Recently I had the need to drive to a place I don’t often go in Christchurch. As I did so, I was amazed by the amount of development that has gone on. We’re well over a decade past the Christchurch quakes and yet there are still new houses and renovations happening at pace. It’s a boon for tradespeople and it’s changing the face of the city.
Seeing all of this construction got me thinking about a conversation I had with a young mate of mine. F is an old friend of my son. They went to school together, but young F wasn’t big on the traditional learning thing. Indeed, he pretty much gave up on school before it was even legally okay to do so. Like many young lads, book learning wasn’t his thing and the school didn’t offer much for him.
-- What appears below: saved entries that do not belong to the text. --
/-! ### Safe runs -/

/-- A run of `k + 1` steps is a run of `k` steps and then a step. -/
theorem run_succ_eq_next_last {k : Nat} {s t : State} :
    Host.Core.run Sys2Proof.core (k + 1) s = .next t ↔
      ∃ u, Host.Core.run Sys2Proof.core k s = .next u ∧ step u = .next t := by
  induction k generalizing s with
  | zero =>
    constructor
    · intro hrun
      obtain ⟨u, hstep, hdone⟩ := run_succ_eq_next.mp hrun
      exact ⟨s, rfl, hstep.trans hdone⟩
    · rintro ⟨u, hdone, hstep⟩
      obtain rfl : s = u := Host.Outcome.next.inj hdone
      exact run_succ_eq_next.mpr ⟨t, hstep, rfl⟩
  | succ k ih =>
    constructor
    · intro hrun
      obtain ⟨u, hfirst, hrest⟩ := run_succ_eq_next.mp hrun
      obtain ⟨v, hmiddle, hlast⟩ := ih.mp hrest
      exact ⟨v, run_succ_eq_next.mpr ⟨u, hfirst, hmiddle⟩, hlast⟩
    · rintro ⟨v, hrun, hlast⟩
      obtain ⟨u, hfirst, hmiddle⟩ := run_succ_eq_next.mp hrun
      exact run_succ_eq_next.mpr ⟨u, hfirst, ih.mpr ⟨v, hmiddle, hlast⟩⟩

theorem State.slots_le_of_inv {s : State} (hinv : s.Inv) : s.mem.slots.length ≤ 2 ^ 32 := by
  obtain ⟨-, ⟨-, -, -, hlimit⟩, -, -⟩ := hinv
  exact hlimit

/-- Settles O49: a failed state is reached by a last step that raised, which is under the error's condition in the
state before; and a state in which a condition holds is followed by a failed one. -/
theorem runIsSafeExactlyWhenNoErrorConditionArises : Obligations.RunIsSafeExactlyWhenNoErrorConditionArises := by
  intro k s hinv hs
  constructor
  · intro hsafe j t hj hrun ht e hcause
    obtain ⟨u, hstep, hfaulted⟩ := step_of_errorCause ht (State.slots_le_of_inv (State.inv_run hinv hrun)) hcause
    exact hsafe (j + 1) u hj (run_succ_eq_next_last.mpr ⟨t, hrun, hstep⟩) ⟨e, hfaulted⟩
  · rintro hcauses (_ | j) t hj hrun ⟨e, hfaulted⟩
    · obtain rfl : s = t := Host.Outcome.next.inj hrun
      exact nomatch hs.symm.trans hfaulted
    · obtain ⟨u, hrun, hstep⟩ := run_succ_eq_next_last.mp hrun
      obtain ⟨hu, -⟩ := step_eq_next hstep
      have hslots := State.slots_le_of_inv (State.inv_run hinv hrun)
      exact hcauses j u hj hrun hu e (errorCause_of_step hslots hstep hfaulted)

end Sys2Proof.Machine

/-! ## What every step keeps, by the tag of the fetched word (40_execution_engine.md R112 to R116) -/

namespace Sys2Proof.Machine

/-! ### The tag of a decoded instruction (30_encoding.md R86) -/

/-- What a word that decodes gives, by its format: its tag's operation on its selectors, or Orthography. -/
theorem eq_r3Instr_or_orth_of_decode {w : Word} {i : Instr} (hi : decode w = .ok i) :
    (∃ tag : Fin 13, bits w 28 4 = tag ∧ i = r3Instr tag (selAt w 6) (selAt w 3) (selAt w 0)) ∨
      (bits w 28 4 = 13 ∧ i = .orth (selAt w 25) (immField w)) := by
  by_cases himm : bits w 28 4 = 13
  · exact .inr ⟨himm, Except.ok.inj (hi.symm.trans (decode_of_tag_eq_thirteen himm))⟩
  · obtain ⟨hr3, -⟩ := encode_of_decode_r3 hi himm
    exact .inl ⟨⟨_, hr3⟩, rfl, eq_r3Instr_of_decode hi rfl⟩

/-- A word decodes to an instruction of its own tag. -/
theorem tag_of_decode {w : Word} {i : Instr} (hi : decode w = .ok i) :
    Laws.EncodesItsTag.tag i = bits w 28 4 := by
  obtain ⟨tag, htag, rfl⟩ | ⟨himm, rfl⟩ := eq_r3Instr_or_orth_of_decode hi
  · rw [htag]
    fin_cases tag <;> rfl
  · exact himm.symm

/-- Settles O2: the three-register tags by the one lemma over them, tag 13 and the tags above by one each. -/
theorem decodeReadsItsFields : Obligations.DecodeReadsItsFields :=
  ⟨decodesR3_r3Instr 0, decodesR3_r3Instr 1, decodesR3_r3Instr 2, decodesR3_r3Instr 3, decodesR3_r3Instr 4,
    decodesR3_r3Instr 5, decodesR3_r3Instr 6, decodesR3_r3Instr 7, decodesR3_r3Instr 8, decodesR3_r3Instr 9,
    decodesR3_r3Instr 10, decodesR3_r3Instr 11, decodesR3_r3Instr 12,
    fun w hw => ⟨immField w, immField_toNat w, decode_of_tag_eq_thirteen hw⟩,
    fun w hw => (decode_eq_error_iff w).mpr hw⟩

/-- Settles O5: the decoder evaluated on ten words. -/
theorem specWordsDecode : Obligations.SpecWordsDecode := by
  unfold Obligations.SpecWordsDecode
  decide

/-- Every decoded instruction is well formed: an immediate field has 25 bits (30_encoding.md R85). -/
theorem wellFormed_of_decode {w : Word} {i : Instr} (hi : decode w = .ok i) : i.wellFormed = true := by
  obtain ⟨tag, _, rfl⟩ | ⟨_, rfl⟩ := eq_r3Instr_or_orth_of_decode hi
  · fin_cases tag <;> rfl
  · have hfits : (immField w).toNat < 2 ^ 25 := immField_toNat w ▸ bits_lt w 0 25
    exact decide_eq_true (Nat.le_of_lt_succ hfits)

/-- Settles O6: stages 2 to 4 on a word that decodes. -/
theorem stepRunsTheDecodedInstruction : Obligations.StepRunsTheDecodedInstruction :=
  fun _ _ _ hs hread hi => ⟨wellFormed_of_decode hi, step_of_decode_ok hs hread hi⟩

/-! ### Halting, faulting, jumping -/

/-- Settles O10: an error leaves the engine Faulted, and of the completed instructions Halt alone leaves it Halted. -/
theorem onlyHaltHalts : Obligations.OnlyHaltHalts := by
  intro s t hstep
  obtain ⟨hs, -⟩ := step_eq_next hstep
  constructor
  · intro ht
    obtain ⟨-, ⟨_, rfl⟩ | ⟨w, e, _, _, rfl⟩ | ⟨w, i, hfetch, hi, hdone⟩⟩ := step_outcome hstep
    · simp at ht
    · simp at ht
    · obtain hsame | ⟨_, a, b, c, rfl⟩ := hdone.status
      · simp [hsame, hs] at ht
      · exact ⟨w, hfetch, (tag_of_decode hi).symm⟩
  · rintro ⟨w, hread, htag⟩
    have hhalt := step_of_decode_ok hs hread (decodesR3_r3Instr 7 w htag)
    obtain rfl : s.advance.halt = t := Host.Outcome.next.inj (hhalt.symm.trans hstep)
    rfl

/-- Settles O11: a failed state is one of the two that `step_outcome` names, and both are a fail, which keeps the
frame. -/
theorem errorsArePrecise : Obligations.ErrorsArePrecise := by
  intro s t e hstep ht
  obtain ⟨hs, ⟨_, rfl⟩ | ⟨w, e', hfetch, hkind, rfl⟩ | ⟨w, i, _, _, hdone⟩⟩ := step_outcome hstep
  · obtain rfl : ErrorKind.programCounterOverrun = e := by simpa using ht
    obtain ⟨hregs, hheap, hstreams, hparams⟩ := fail_frame s .programCounterOverrun s.pc 0#32
    exact ⟨hregs, hheap, hstreams, hparams, fun _ => ⟨rfl, rfl⟩, fun hne => absurd rfl hne⟩
  · obtain rfl : e' = e := by simpa using ht
    obtain ⟨hregs, hheap, hstreams, hparams⟩ := fail_frame s.advance e' s.pc w
    exact ⟨hregs, hheap, hstreams, hparams, fun heq => absurd heq hkind, fun _ => ⟨rfl, w, hfetch, rfl⟩⟩
  · obtain hsame | ⟨hhalted, _⟩ := hdone.status
    · simp [hsame, hs] at ht
    · simp [hhalted] at ht

/-- Only LoadProgram changes `pc` (10_state.md R24). -/
theorem Completes.pc {i : Instr} {s t : State} (h : Completes s i t) (hi : ∀ a b c, i ≠ .loadp a b c) :
    t.pc = s.pc := by
  cases h with
  | jump => exact (hi _ _ _ rfl).elim
  | load => exact (hi _ _ _ rfl).elim
  | _ => rfl

/-- Settles O39: the fetch increments `pc`, and neither an error nor an instruction other than LoadProgram changes
it after. -/
theorem onlyLoadProgramJumps : Obligations.OnlyLoadProgramJumps := by
  intro s t w hstep hread htag
  obtain ⟨-, ⟨hnone, _⟩ | ⟨_, _, _, _, rfl⟩ | ⟨w', i, hfetch, hi, hdone⟩⟩ := step_outcome hstep
  · exact nomatch hread.symm.trans hnone
  · rfl
  · obtain rfl : w = w' := Option.some.inj (hread.symm.trans hfetch)
    refine hdone.pc ?_
    rintro a b c rfl
    exact htag (tag_of_decode hi).symm

/-- Settles O42: the fetch was below the length of array 0, which is below 2^32. -/
theorem incrementNeverWraps : Obligations.IncrementNeverWraps := by
  intro s t w hwf hstep hread htag
  obtain ⟨a, harr, hlt, -⟩ := Memory.read_eq_some.mp hread
  obtain ⟨hlen, -, -⟩ := Memory.wf_of_array? hwf harr
  rw [onlyLoadProgramJumps s t w hstep hread htag, BitVec.toNat_add, BitVec.toNat_one (by decide),
    Nat.mod_eq_of_lt (by simp only [Config.wordCount] at hlen; omega)]

/-! ### What only grows -/

/-- An instruction leaves the output as it is, or is Output and appends a byte (10_state.md R35). -/
theorem Completes.out {i : Instr} {s t : State} (h : Completes s i t) :
    t.out = s.out ∨ (∃ a b c, i = .out a b c) ∧ ∃ byte, t.out = s.out ++ [byte] := by
  cases h with
  | emit => exact .inr ⟨⟨_, _, _, rfl⟩, _, rfl⟩
  | _ => exact .inl rfl

/-- Settles O40: an error keeps the output, and of the completed instructions Output alone appends to it. -/
theorem outputOnlyGrows : Obligations.OutputOnlyGrows := by
  intro s t hstep
  obtain ⟨-, ⟨_, rfl⟩ | ⟨_, _, _, _, rfl⟩ | ⟨w, i, hfetch, hi, hdone⟩⟩ := step_outcome hstep
  · exact .inl rfl
  · exact .inl rfl
  · obtain hsame | ⟨⟨a, b, c, rfl⟩, byte, hout⟩ := hdone.out
    · exact .inl hsame
    · exact .inr ⟨w, byte, hfetch, (tag_of_decode hi).symm, hout⟩

/-- The number of slots after `HeapAlloc`: one more exactly when no handle was free. -/
theorem Memory.length_heapAlloc {m n : Memory} {ok : Bool} {k h : Word} (e : m.heapAlloc ok k = some (h, n)) :
    n.slots.length = m.slots.length ∨ n.slots.length = m.slots.length + 1 ∧ m.free = [] := by
  obtain ⟨_, ⟨rest, _, rfl⟩ | ⟨hfree, _, _, rfl⟩⟩ := Memory.heapAlloc_eq_some.mp e
  · exact .inl (by simp)
  · exact .inr ⟨by simp, hfree⟩

/-- An instruction keeps the number of slots, or is Allocation on an empty free stack and adds one (R31). -/
theorem Completes.slots {i : Instr} {s t : State} (h : Completes s i t) :
    t.mem.slots.length = s.mem.slots.length ∨
      (∃ a b c, i = .alloc a b c) ∧ t.mem.slots.length = s.mem.slots.length + 1 ∧ s.mem.free = [] := by
  cases h with
  | store hwrite =>
    obtain ⟨-, -, -, hslots, -⟩ := Memory.write_spec hwrite
    exact .inl hslots
  | allocate halloc => exact (Memory.length_heapAlloc halloc).imp id fun hgrown => ⟨⟨_, _, _, rfl⟩, hgrown⟩
  | abandon => exact .inl (Memory.length_heapFree ..)
  | load => exact .inl (Memory.length_setProgram ..)
  | _ => exact .inl rfl

/-- Settles O41: an error keeps the slots, and of the completed instructions Allocation alone appends one. -/
theorem slotsOnlyGrow : Obligations.SlotsOnlyGrow := by
  intro s t hstep
  obtain ⟨-, ⟨_, rfl⟩ | ⟨_, _, _, _, rfl⟩ | ⟨w, i, hfetch, hi, hdone⟩⟩ := step_outcome hstep
  · exact .inl rfl
  · exact .inl rfl
  · obtain hsame | ⟨⟨a, b, c, rfl⟩, hlength, hfree⟩ := hdone.slots
    · exact .inl hsame
    · exact .inr ⟨hlength, hfree, w, hfetch, (tag_of_decode hi).symm⟩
After spending time working as a butcher, he joined his father, a craftsman builder, to learn the trade. These guys aren’t your average builders. It’s not a case of standing up pre-nailed frames or glorified Lego construction with these guys. This is a team that does serious quality work. Indeed, over the lockdown, my young mate decided to build a new set of windows for a property he was renovating. He did so completely by hand using his grandfather’s hand tools, with techniques that are almost never seen today.
Remembering those hand-crafted windows, and passing by dozens and dozens of building projects, all utilising the same soulless aluminium joinery, made me consider what we’ve foregone in the pursuit of efficiency. You see, in this day and age, we are driven to be as efficient as possible. Every enterprise is looked at under the microscope of time and motion. It’s as if Adam Smith had been reincarnated a few hundred years later and has moved on from pin factories to building sites. Where a machine can perform a function we rapidly rip out a skilled craftsperson and replace them.
No longer does a tradesperson complete an entire project (well, not many tradespeople, anyway). Nowadays it’s all about specialisation – there’s the concrete crew who pour the foundations, the huge pre-nail frame and truss factories that make stuff to plan, never seeing the end result. There are the specialist roofers, the joiners, the cabinet makers, the tilers… You get the drift. All of these trades in isolation, and none seeing, let alone being involved with, the entire project.
Of course, the way we drive efficiency in this modern age is through automation. Computer Numeric Controlled cutters, GPS-driven diggers and the like. How many builders can still build frames or trusses let alone set up a foundation without the aid of advanced machines? But here’s the thing: Machines break down. The power goes off. Blades get chipped and blunt. For a myriad of reasons, sometimes we need those time-honoured skills in order to make things happen.
At the risk of returning to my perennial favourite topics, it’s a theme that is the same in my world, the apparel sector. In our business, Cactus Outdoor we have recently purchased a quarter of a million dollar computer-controlled cutting machine. This machine is incredible, fast, safe and efficient. It really is a thing of beauty to watch. This piece of engineering prowess can run 24 hours a day with very little manual intervention.
However, at the same time, as we have invested in this machine, we still deeply appreciate our amazing cutting team. One member of this team has been working in the industry his entire working life. He’s a craftsman tailor, who learned the trade at Lane Walker Rudkin, the famed Christchurch apparel manufacturing company. He’s passing on his knowledge to a young woman who herself is learning both traditional and modern approaches.
Now I’m not saying we should give up on modernisation and go back to those time-honoured techniques en masse. But unless we protect those skills, and impart that knowledge to a new generation of makers, we’ll all lose out. In addition, the houses we live in and the clothes we wear will become simple commodities lacking charm and character. And that would be a sad thing.